14 Responses to “Grand Hotel”

  1. I liked it a lot more than you did and will have a piece to that effect up on Keyframe shortly.

    Wes is neither Lubitsch nor Chaplin, though he loves both. He’s his own Cinema which runs parallel to everyone else in an alternate universe: WesWorld. That’s why I think it’s a bit much to complain that he has nothing to say about the Nazis. Mel Brooks has eaten up the cinematic air on that score and having Wes characters denounce the Third Reich in one of his perfect dollhouse compositions is a bit much I think.

    His subject is Good Manners in Peril.

    Very Twee — which is why I like him.

  2. That subject — good manners in peril — is very much the theme of To Be or Not to Be, which is why I thought the comparison suitable. My difficulty — which didn’t stop me enjoying it, I had a lot of fun — is that bringing in the shadow of the III Reich and then not really having anything to say about it seems like an artistic fumble. An ex-student suggests that the decline of the aristocracy might make a better theme for Wes, and that’s in there alright but is struggling for air.

    Or he could have let Dafoe stand in for the whole of Nazism, which Dafoe is perfectly capable of doing…

  3. That’s the Ticket! Having played Nosferatu Willem is an ideal Nazi stand-in

    Next up : Pier Paolo Pasolini for everyone’s favorite heroin-addicted auteur, Abel Ferrara.

  4. I know people love Dafoe and he gets lots of work in big and interesting films, but he’s STILL underrated. Not many people can do naturalism and expressionism and everything in between.

  5. part of me thinks that there is still decaying Zonobia somewhere between Romania and Czech republic… and I can travel there on rickety trains and stay in communist chic hotels .. memo to self this isn’t real!

  6. though I must add that Miss F seems to have got herself a gig as a cat extra…

  7. Can’t wait to see this. For what it’s worth, I’ve had a similar take on Anderson to yours: Loved MOONRISE KINGDOM more than anything else I’d seen by him, and before that FANTASTIC MR FOX was my favorite. But I hadn’t seen the first two films yet, so I went back to watch them. I loved RUSHMORE just as much as MOONRISE KINGDOM (but then again, I have a thing for Olivia Williams), but I bounced off BOTTLE ROCKET. Couldn’t stand it.

    Dafoe truly is amazing.

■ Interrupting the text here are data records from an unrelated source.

-- ==== Sys2Proof/Certificates/Slice0/Obligations.lean ====
section
/-! DEFINITION. The statements for the provers. -/

open Sys2Proof Sys2Proof.Machine Sys2Proof.Arith

/-! ### Scarab instructions -/

/-- R124, R125, R127, R128: the arithmetic and logical instructions give d[D] the value of R124's table after one cycle, and leave
everything else; a word whose opcode R124 does not list is ILLEGAL. -/
def Obligations.ScarabArithmeticGivesItsTableValue : Prop :=
  ∀ (s : State) (n : Nat) (t : Task) (f : RFmt), s.issues n t → f.z = 0 →
    let a := (s.reads n).rd f.s.toNat
    let b := (s.reads n).rd f.t.toNat
    let gives := fun (i : Instr) (p : W32 → Prop) => Computes i s n f.d.toNat 1 false p
    let k := b.toNat % 32
    exec (.nop n ⟨0, f⟩) s = s.leaves n (s.reads n) 1 ∧
    (∀ op, op ≠ 0 → exec (.nop n ⟨op, f⟩) s = .next ((s.settle n).taskFault n 1)) ∧
    gives (.add n f) (fun v => v.toNat = (a.toNat + b.toNat) % 2 ^ 32) ∧
    gives (.sub n f) (fun v => (v.toNat : Int) = ((a.toNat : Int) - b.toNat) % 2 ^ 32) ∧
    gives (.and n f) (fun v => ∀ i, v.getLsbD i = (a.getLsbD i && b.getLsbD i)) ∧
    gives (.or n f) (fun v => ∀ i, v.getLsbD i = (a.getLsbD i || b.getLsbD i)) ∧
    gives (.xor n f) (fun v => ∀ i, v.getLsbD i = (a.getLsbD i ^^ b.getLsbD i)) ∧
    gives (.shl n f) (fun v => v.toNat = a.toNat * 2 ^ k % 2 ^ 32) ∧
    gives (.shr n f) (fun v => v.toNat = a.toNat / 2 ^ k) ∧
    gives (.sra n f) (fun v => v.toInt = a.toInt / 2 ^ k) ∧
    gives (.min n f) (fun v => v.toInt = min a.toInt b.toInt) ∧
    gives (.max n f) (fun v => v.toInt = max a.toInt b.toInt) ∧
    gives (.slt n f) (fun v => v = if a.toInt < b.toInt then 1 else 0) ∧
    gives (.seq n f) (fun v => v = if a = b then 1 else 0)

/-- R124: the immediate instructions; SHI takes the kind of shift from IMM[6:5] and the amount from IMM[4:0]. -/
def Obligations.ScarabImmediatesGiveTheirTableValue : Prop :=
  ∀ (s : State) (n : Nat) (t : Task) (f : IFmt), s.issues n t →
    let a := (s.reads n).rd f.s.toNat
    let gives := fun (i : Instr) (p : W32 → Prop) => Computes i s n f.d.toNat 1 false p
    let k := f.imm.toNat % 32
    let kind := f.imm.toNat / 32
    gives (.addi n f) (fun v => (v.toInt - (a.toInt + f.imm.toInt)) % 2 ^ 32 = 0) ∧
    gives (.andi n f) (fun v => ∀ i, v.getLsbD i = (a.getLsbD i && f.imm.getLsbD i)) ∧
    gives (.ori n f) (fun v => ∀ i, v.getLsbD i = (a.getLsbD i || f.imm.getLsbD i)) ∧
    (f.s = 0 → gives (.lui n f) (fun v => v.toNat = f.imm.toNat * 2 ^ 16)) ∧
    (kind = 0 → gives (.shi n f) (fun v => v.toNat = a.toNat * 2 ^ k % 2 ^ 32)) ∧
    (kind = 1 → gives (.shi n f) (fun v => v.toNat = a.toNat / 2 ^ k)) ∧
    (kind = 2 → gives (.shi n f) (fun v => v.toInt = a.toInt / 2 ^ k)) ∧
    (kind = 3 → Narrows (.shi n f) s n f.d.toNat 1 (rnd a.toInt k))

/-- R124, R127: the instructions that narrow an exact value limit it to 32 bits, and raise SATF exactly where that changes
it; LVL and EXPC give the functions of R81 and R82. -/
def Obligations.ScarabNarrowingsSaturateAndFlag : Prop :=
  ∀ (s : State) (n : Nat) (t : Task) (f : RFmt), s.issues n t → f.z = 0 →
    let a := ((s.reads n).rd f.s.toNat).toInt
    let b := ((s.reads n).rd f.t.toNat).toInt
    let k := ((s.reads n).rd f.t.toNat).toNat % 32
    Narrows (.adds n f) s n f.d.toNat 1 (a + b) ∧
    Narrows (.subs n f) s n f.d.toNat 1 (a - b) ∧
    Narrows (.rsr n f) s n f.d.toNat 1 (rnd a k) ∧
    Narrows (.abs n f) s n f.d.toNat 1 a.natAbs ∧
    Narrows (.neg n f) s n f.d.toNat 1 (-a) ∧
    Narrows (.mulc n f) s n f.d.toNat 3 (rnd (a * b) 28) ∧
    Narrows (.mula n f) s n f.d.toNat 3 (rnd (a * b) 31) ∧
    (f.t = 0 → Computes (.lvl n f) s n f.d.toNat 3 false (fun v => v = toW (log2lv (min (a.natAbs : Int) (2 ^ 31 - 1))))) ∧
    (f.t = 0 → Computes (.expc n f) s n f.d.toNat 3 false (fun v => v = toW (exp2c a)))

/-- R127, R128: the accumulator instructions take their products exactly, wrap mod 2^72 and raise ACCOV where they wrap; RNDA
rounds an accumulator at SH, less BEXP where XB is 1, limits it to 32 bits into d[D] after two cycles, and with CLR clears it. -/
def Obligations.ScarabAccumulatorsAreExactUntilRnda : Prop :=
  (∀ (s : State) (n : Nat) (t : Task) (f : XFmt), s.issues n t → f.z1 = 0 → f.z = 0 →
     let c := s.reads n
     let a := c.ri f.s.toNat
     let b := c.ri f.t.toNat
     let k := f.acc.toNat
     let takes := fun (i : Instr) (v : Int) => ∃ c', c.accumulates c' k v ∧ exec i s = s.leaves n c' 1
     takes (.mac n f) (c.racc k + a * b * 2 ^ 4) ∧
     takes (.msu n f) (c.racc k - a * b * 2 ^ 4) ∧
     takes (.maca n f) (c.racc k + a * b * 2) ∧
     takes (.msua n f) (c.racc k - a * b * 2) ∧
     (f.s = 0 → f.t = 0 → takes (.accadd n f) (c.racc k + c.raccR f.acc2.toNat)) ∧
     (f.t = 0 → ∃ w : W72, w.toInt = a * 2 ^ 32 ∧ exec (.ldacc n f) s = s.leaves n (c.toAcc k w) 1) ∧
     exec (.clra n f) s = s.leaves n (c.toAcc k 0) 1 ∧
     (f.s.toNat % 2 = 0 → f.t.toNat % 2 = 0 →
       let m : Int := if k % 2 = 1 then 2 else 2 ^ 4
       let p := k / 2
       ∃ e o, c.accumulates e (2 * p) (c.racc (2 * p) + a * b * m) ∧
         e.accumulates o (2 * p + 1) (c.racc (2 * p + 1) + c.ri (f.s.toNat + 1) * c.ri (f.t.toNat + 1) * m) ∧
         exec (.mac2 n f) s = s.leaves n o 1)) ∧
  (∀ (s : State) (n : Nat) (t : Task) (f : NFmt), s.issues n t → f.z1 = 0 → f.z = 0 →
     let c := s.reads n
     let e : Int := f.sh.toNat - (if f.xb = 1 then (c.bexp : Int) else 0)
     let r : Int := if 1 ≤ e then rnd (c.raccR f.acc.toNat) e.toNat else c.raccR f.acc.toNat * 2 ^ (-e).toNat
     ∃ v : W32, v.toInt = max (-(2 ^ 31)) (min r (2 ^ 31 - 1)) ∧
       let c' := (c.toD 2 f.d.toNat v).flag 2 (decide (v.toInt ≠ r))
       exec (.rnda n f) s = s.leaves n (if f.clr = 1 then c'.toAcc f.acc.toNat 0 else c') 1)

/-- R112, R126, R131: FMAC multiplies the doublewords at a[AX] and a[AY] into its pair, then updates both address
registers; it takes two cycles outside a REPEAT body and one inside. An odd address is an ALIGN fault, one outside the
task's memory a BOUNDS fault. -/
def Obligations.FmacMultipliesDoublewordsAndUpdatesAddresses : Prop :=
  ∀ (s : State) (n : Nat) (t : Task) (f : FFmt), s.issues n t →
    let c := s.reads n
    let u := s.settle n
    let x := c.ra f.ax.toNat
    let y := c.ra f.ay.toNat
    let word := fun (w : Nat) => (u.localWord n w).toInt
    let m : Int := if f.ka = 1 then 2 else 2 ^ 4
    let p := f.pair.toNat
    ((x % 2 = 1 ∨ y % 2 = 1) → exec (.fmac n f .clean) s = .next (u.taskFault n 3)) ∧
    (x % 2 = 0 → y % 2 = 0 → ¬ (t.mayRead x && t.mayRead (x + 1) && t.mayRead y && t.mayRead (y + 1)) →
      exec (.fmac n f .clean) s = .next (u.taskFault n 2)) ∧
    (x % 2 = 0 → y % 2 = 0 → t.mayRead x → t.mayRead (x + 1) → t.mayRead y → t.mayRead (y + 1) →
      (∀ w ∈ [x, x + 1, y, y + 1], u.fftPoint n w = false) →
      ∃ e o, c.accumulates e (2 * p) (c.racc (2 * p) + word x * word y * m) ∧
        e.accumulates o (2 * p + 1) (c.racc (2 * p + 1) + word (x + 1) * word (y + 1) * m) ∧
        let ax := o.upd f.ax.toNat f.incx.toInt (f.cx = 1)
        let o' := { o with a := Tbl.set o.a 0 f.ax.toNat (BitVec.ofNat 16 ax) }
        let ay := o'.upd f.ay.toNat f.incy.toInt (f.cy = 1)
        exec (.fmac n f .clean) s =
          s.leaves n ((o.toA 1 f.ax.toNat ax).toA 1 f.ay.toNat ay) (if c.loops = [] then 2 else 1))

/-! ### Scarab memory, moves and control -/

/-- R126, R112, R130, R148: loads and stores form EA by MODE; a load reaches d[D] (and d[D + 1]) after three cycles, a store
is readable three cycles later; both post-update a[A]; an odd doubleword, a word outside the task's memory and an uncorrectable
error are the faults 3, 2 and 4 or 5. -/
def Obligations.LoadsAndStoresActOnTheTasksMemory : Prop :=
  (∀ (s : State) (n : Nat) (t : Task) (f : MFmt), s.issues n t → f.mode ≠ 3 →
     let c := s.reads n
     let u := s.settle n
     let ea := c.address f
     let d := f.d.toNat
     (t.mayRead ea = false → ∀ chk, exec (.ld n f chk) s = .next (u.taskFault n 2)) ∧
     (t.mayRead ea = true →
       exec (.ld n f .double) s = .next (u.taskFault n 4) ∧ exec (.ld n f .parity) s = .next (u.taskFault n 5) ∧
       (u.fftPoint n ea = false →
         exec (.ld n f .clean) s = s.leaves n ((c.toD 3 d (u.localWord n ea)).postUpdated f) 1)) ∧
     (d % 2 = 0 → ea % 2 = 1 → ∀ chk, exec (.ld2 n f chk) s = .next (u.taskFault n 3)) ∧
     (d % 2 = 0 → ea % 2 = 0 → (t.mayRead ea && t.mayRead (ea + 1)) = false →
       ∀ chk, exec (.ld2 n f chk) s = .next (u.taskFault n 2)) ∧
     (d % 2 = 0 → ea % 2 = 0 → t.mayRead ea = true → t.mayRead (ea + 1) = true →
       u.fftPoint n ea = false → u.fftPoint n (ea + 1) = false →
         exec (.ld2 n f .clean) s = s.leaves n
           (((c.toD 3 d (u.localWord n ea)).toD 3 (d + 1) (u.localWord n (ea + 1))).postUpdated f) 1)) ∧
  (∀ (s : State) (n : Nat) (t : Task) (f : MFmt), s.canonical = true → s.issues n t → f.mode ≠ 3 →
     let c := s.reads n
     let u := s.settle n
     let ea := c.address f
     let d := f.d.toNat
     (t.mayWrite ea = false → exec (.st n f) s = .next (u.taskFault n 2)) ∧
     (t.mayWrite ea = true → u.fftPoint n ea = false →
       exec (.st n f) s = s.leaves n ((c.postUpdated f).later 3 (.mem ea) ((c.rd d).setWidth 72)) 1) ∧
     (d % 2 = 0 → ea % 2 = 1 → exec (.st2 n f) s = .next (u.taskFault n 3)) ∧
     (d % 2 = 0 → ea % 2 = 0 → (t.mayWrite ea && t.mayWrite (ea + 1)) = false →
       exec (.st2 n f) s = .next (u.taskFault n 2)) ∧
     (d % 2 = 0 → ea % 2 = 0 → t.mayWrite ea = true → t.mayWrite (ea + 1) = true →
       u.fftPoint n ea = false → u.fftPoint n (ea + 1) = false →
         exec (.st2 n f) s = s.leaves n (((c.postUpdated f).later 3 (.mem ea) ((c.rd d).setWidth 72)).later 3
           (.mem (ea + 1)) ((c.rd (d + 1)).setWidth 72)) 1))
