-- ==== Sys2Proof/Laws/Keeps.lean ====
section
/-! SUPPORT. What every operation of the block keeps: the queue of commands, the count of free values drawn, and the canonical
form of every memory and table. One lemma for each way a state is written. -/

namespace Sys2Proof.Machine

open Sys2Proof.Arith

/-- `t` comes from `s` by operations that leave the queue as it is and keep the canonical form. -/
structure Keeps (s t : State) : Prop where
  queue : t.pending = s.pending
  free : s.freeCtr ≤ t.freeCtr
  canon : s.canonical = true → t.canonical = true

theorem Keeps.refl (s : State) : Keeps s s := ⟨rfl, Nat.le_refl _, id⟩

theorem Keeps.trans {s t u : State} (h : Keeps s t) (g : Keeps t u) : Keeps s u :=
  ⟨g.queue.trans h.queue, Nat.le_trans h.free g.free, fun c => g.canon (h.canon c)⟩

theorem Keeps.cut {s t : State} {p : Prop} (h : Keeps s t) (g : Keeps s t → p) : p := g h

/-! ### Tables -/

theorem Tbl.wf_const {α : Type} [DecidableEq α] (d v : α) (k : Nat) (t : Tbl α) (ht : Tbl.wf (fun _ => d) t = true) :
    Tbl.wf (fun _ => d) (Tbl.set t d k v) = true := Tbl.wf_set (fun _ => d) v k t ht

theorem Tbl.wf_nil {α : Type} [DecidableEq α] (d : Nat → α) : Tbl.wf d ([] : Tbl α) = true := rfl

theorem Tbl.above_filter {α : Type} (k : Nat) (t : Tbl α) (p : Nat × α → Bool) (h : Tbl.above k t) : Tbl.above k (t.filter p) :=
  fun q hq => h q (List.mem_of_mem_filter hq)

theorem Tbl.rising_filter {α : Type} (t : Tbl α) (p : Nat × α → Bool) (h : Tbl.rising t = true) : Tbl.rising (t.filter p) = true := by
  induction t with
  | nil => rfl
  | cons q rest ih =>
    obtain ⟨k, v⟩ := q
    rw [Tbl.rising_cons] at h
    by_cases hp : p (k, v) = true
    · rw [List.filter_cons_of_pos hp, Tbl.rising_cons]
      exact ⟨Tbl.above_filter k rest p h.1, ih h.2⟩
    · rw [List.filter_cons_of_neg hp]
      exact ih h.2

/-- Dropping entries keeps the canonical form. -/
theorem Tbl.wf_filter {α : Type} [DecidableEq α] (d : Nat → α) (t : Tbl α) (p : Nat × α → Bool) (h : Tbl.wf d t = true) :
    Tbl.wf d (t.filter p) = true := by
  simp only [Tbl.wf, Bool.and_eq_true, List.all_eq_true] at h ⊢
  exact ⟨Tbl.rising_filter t p h.1, fun q hq => h.2 q (List.mem_of_mem_filter hq)⟩

theorem Tbl.above_mapVals {α : Type} [DecidableEq α] (k : Nat) (d : α) (f : Nat → α → α) (t : Tbl α) (h : Tbl.above k t) :
    Tbl.above k (Tbl.mapVals d f t) := by
  induction t with
  | nil => exact h
  | cons q rest ih =>
    obtain ⟨j, v⟩ := q
    have hr : Tbl.above k rest := fun q hq => h q (List.mem_cons_of_mem _ hq)
    unfold Tbl.mapVals
    split
    · exact ih hr
    · intro q hq
      rcases List.mem_cons.mp hq with rfl | hq
      · exact h (j, v) (List.mem_cons_self)
      · exact ih hr q hq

Watching him play the pretty boy in THE LOVELESS is always a surprise somehow.

  8. The words Willem Dafoe and “Pretty Boy” seem ill-matched somehow, but it proves within his vast, continent-spanning range.

  9. It’s worth remembering that the Nazis weren’t the only extreme right-wing nationalists in eastern Europe in the 1930s. Except for Czechoslovakia every country was a dictatorship or semi-dictatorship with an ideology of national superiority leavened by anti-Semitism.

  10. jwarthen Says:

    Since I am months from being able to see BUDAPEST HOTEL, am left reading the above and wondering why no one seems interested in invoking an obvious analogue: the Czech I SERVED THE KING OF ENGLAND, made by people whose regard for East Europe’s legacy of despots is native.

  11. I saw I Served the King of England when it came out, but really Wes Anderson movies mainly resemble other Wes Anderson movies.

    Though I like Jiri Menzel a lot, and dug the way his 21st century film looked exactly like a 60s Czech film, I found its transforming of Nazi eugenics into an innocuous sex fantasy rather creepy. So in the sense of there being something a bit off, there’s a similarity. But when you see the Wes you won’t be reminded of anything specific about the Menzel, I don’t *think*…

  12. Well, now I’ve seen it, and I think I liked it better than you too, although MOONRISE KINGDOM is still my favorite. Definitely was feeling a lot of Lubitsch in this, was well as the Marx Brothers parody of Lubitsch: Maurice Chevalier as gigolo to Margaret Dumont.

  13. I first saw Fiennes’ Rigby onstage stage in Coriolanus (very differernt to his own film). It was Startling. My theory at the time – cruel, but I’m sticking to it – was that he was suddenly overcompensating for all the previous times his jaw retreated into his neck. I think he’s come on brilliantly since. Boy, was that Coriolanus like Rigby though.

  14. That could be part of it, but there’s the voice, the timing, the mannerisms, all pure Rossiter. I truly suspect some kind of metempsychosis.